Consistent hashing algorithm

Source: Internet
Author: User

I read memcached a few days ago. When I saw the distributed algorithm of memcached, I found a consistent hashing hash algorithm. I searched the internet and got a rough idea about this algorithm and made a record.

The balanced data distribution technology is very important in distributed storage systems. The more even the data distribution, the better the overall performance of the system.

 

Simple hash algorithm: the K-based remainder algorithm is simple, but it is difficult to meet the monotonic requirement and has poor balance. It is inefficient to update when adding or deleting nodes. When the number of storage nodes in the system increases or decreases, the Data Object ing position of the system must be re-calculated, seriously affecting the cache hit rate, this may cause the system to fail to respond to the outside world.

 

Consisteng hashing: First, it abstracts the bucket into a ring and configures the storage node to the ring. All nodes in the ring have a value. Then, hash the data,Map it to the nearest node clockwise. In this way, when a node fails, onlyThe distance from the faulty node to the previous node counterclockwiseAffected. When a storage node is added, the newly added storage node is also affected to the previous node. This effectively solves the problem of low efficiency caused by adding, deleting, and re ing all data by simple hash algorithms.

The consistent hash algorithm basically solves a key problem in the storage environment represented by P2P-how to distribute data and select routes in a dynamic network topology. In this algorithm, only a small number of adjacent nodes need to be maintained on each storage node. When a node is added or exited, only a small number of nodes are involved in topology maintenance, this makes the consistent hash algorithm a practical DHT (distribute hash table) algorithm.

 

Disadvantages of consistent hash algorithms: 1. the query process is summarized. The query message must go through the O (n) Step (n is the total number of nodes in the system) to reach the queried node. If the system scale is very large, such query efficiency may not meet practical needs.

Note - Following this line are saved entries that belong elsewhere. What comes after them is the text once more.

-- ==== Sys2Proof/Certificates/Slice0/Obligations.lean ====
section
/-! DEFINITION. The statements for the provers. Each is listed in OBLIGATIONS.json. A statement about a next state as an
equation says the whole frame: what the equation does not name is unchanged. Statements that rest on a choice of the
model say so and name the log entry; statements that rest on a rule the spec marks as its own decision or derivation are
marked derived. -/

open Sys2Proof Sys2Proof.Machine

/-- For every configuration and every well-formed operation i of the opcode table, with every operand value, the
decoder reads i from the encoding of i. The place a code stands in is part of the code (30_encoding.md R90).
(30_encoding.md sections 1 to 6; 10_state.md sections 6 to 8 (codes of cs, os, ss)) -/
def Obligations.DecodeEncodeRoundTrip : Prop :=
  ∀ (c : Config) (i : Instr), wellFormed c i = true → decode c (encode c i) = .ok i

/-- From every state that meets State.Inv, a step that goes on leads to a state that meets State.Inv: queue bounds,
the ranges of ph, idx, tmr and the operands, uncollected response bytes zero, ss = S_WAIT exactly when os is not
O_IDLE, and only the two request frames. The range of ph is below T_SLOT in C_TXBIT, below T_SETTLE in
C_RXSETTLE; where ph or tmr is not used it is 0, as the arms leave it; in C_STOP ph is below T_STOP_LOW, which
is the model's reading of R129 (log 16, DEDUCED), since R34 gives 0 to T_SLOT - 1 and nothing bounds T_STOP_LOW
by a slot. (10_state.md sections 4, 6, 7, 8; 20_memory.md section 2; 42_session.md section 3 (R200, derived by
the spec); 30_encoding.md section 4; 40_codec.md section 3 (R126 to R129)) -/
def Obligations.StepKeepsInvariant : Prop :=
  ∀ s t : State, s.Inv → step s = .next t → t.Inv

/-- Under the inequality of R281 for the longest request built (three bytes), every step keeps State.CodecInStep: at
rest outside O_CTRL, O_REQ and O_COLLECT, never short of a request word, off the wire before a timeout can come,
and every expected byte collected, queued or still to come. (41_orchestrator.md section 3 (R171, derived by the
spec); 70_reset_and_hazards.md section 3 (R280, R281, derived by the spec); 40_codec.md section 4) -/
def Obligations.CodecStaysInStep : Prop :=
  ∀ s t : State, s.RestartSafe → s.Inv → s.CodecInStep → step s = .next t → t.CodecInStep

/-- From every state that meets State.Inv, step answers a next state: the hardware raises nothing, and the one
refusal of the model (transfer operands out of range) is not reached. (60_exceptions.md section 1 (R240)) -/
def Obligations.StepNeverStops : Prop :=
  ∀ s : State, s.Inv → ∃ t, step s = .next t

/-- For every number of cycles from a state that meets the invariants (under the inequality of R281), whenever the
orchestrator is in O_IDLE, O_RESET, O_SPACE or O_DONE, drive_low is 0 and the codec is in none of C_TXWAIT,
C_TXBIT and C_STOP: the restart cuts no slot short, and the spacing is a quiet interval on the hardware's side.
(70_reset_and_hazards.md section 3 (R280, R281, derived by the spec); 41_orchestrator.md section 3 (R177,
derived by the spec)) -/
def Obligations.WireReleasedOutsideExchange : Prop :=
  ∀ (k : Nat) (s t : State), s.RestartSafe → s.Inv → s.CodecInStep → cycles k s = .next t →
    (t.orch.os = .oIdle ∨ t.orch.os = .oReset ∨ t.orch.os = .oSpace ∨ t.orch.os = .oDone) →
    driveLow t = false ∧ ¬ t.codec.sending

/-- Under every legal configuration, and for every number of cycles from a state that meets State.Inv,
State.CtrlInStep and State.ReqInStep (the reset state does), if the orchestrator still has request bytes to push
(O_REQ) and the codec is in the last cycle of the eighth slot of a byte, TXQ is not empty. (41_orchestrator.md
section 3 (R171, derived by the spec); 70_reset_and_hazards.md section 3 (R282, derived by the spec)) -/
def Obligations.RequestNeverCutShort : Prop :=
  ∀ (k : Nat) (s t : State), s.Inv → s.CtrlInStep → s.ReqInStep → cycles k s = .next t →
    t.orch.os = .oReq → t.codec.cs = .cTxBit → t.codec.ph = t.cfg.tSlot - 1 → t.codec.bitc = 7#3 → t.txq ≠ []

/-- State.Inv and State.CodecInStep hold of the reset state of every configuration, and of State.reset. (The clause
of State.Inv on ph in C_STOP is the model's reading, log 16, DEDUCED.) (10_state.md section 11) -/
def Obligations.ResetMeetsInvariants : Prop :=
  (∀ c : Config, (State.resetOf c).Inv ∧ (State.resetOf c).CodecInStep) ∧ State.reset.Inv ∧ State.reset.CodecInStep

Improvement of consistent hash algorithm: divides the ring into M equal parts. If n is added to a physical node, every physical node has V = M/N node books. When a physical node is offline, because the virtual nodes corresponding to the node are evenly distributed, the nodes nearby it will evenly share the original attachment of the origin, when a new node is added, the burden on other nodes is evenly transferred to the node. At the same time, the number of virtual nodes in the ring can be allocated to the physical nodes based on the physical node's timing, which also solves the performance difference of storage nodes.

 

References: http://tech.idv2.com/2008/07/24/memcached-004/

Research on consistent Hash Algorithms in Distributed Storage Systems

Contact Us

The content source of this page is from Internet, which doesn't represent Alibaba Cloud's opinion; products and services mentioned on that page don't have any relationship with Alibaba Cloud. If the content of the page makes you feel confusing, please write us an email, we will handle the problem within 5 days after receiving your email.

If you find any instances of plagiarism from the community, please send an email to: info-contact@alibabacloud.com and provide relevant evidence. A staff member will contact you within 5 working days.

A Free Trial That Lets You Build Big!

Start building with 50+ products and up to 12 months usage for Elastic Compute Service

  • Sales Support

    1 on 1 presale consultation

  • After-Sales Support

    24/7 Technical Support 6 Free Tickets per Quarter Faster Response

  • Alibaba Cloud offers highly flexible support services tailored to meet your exact needs.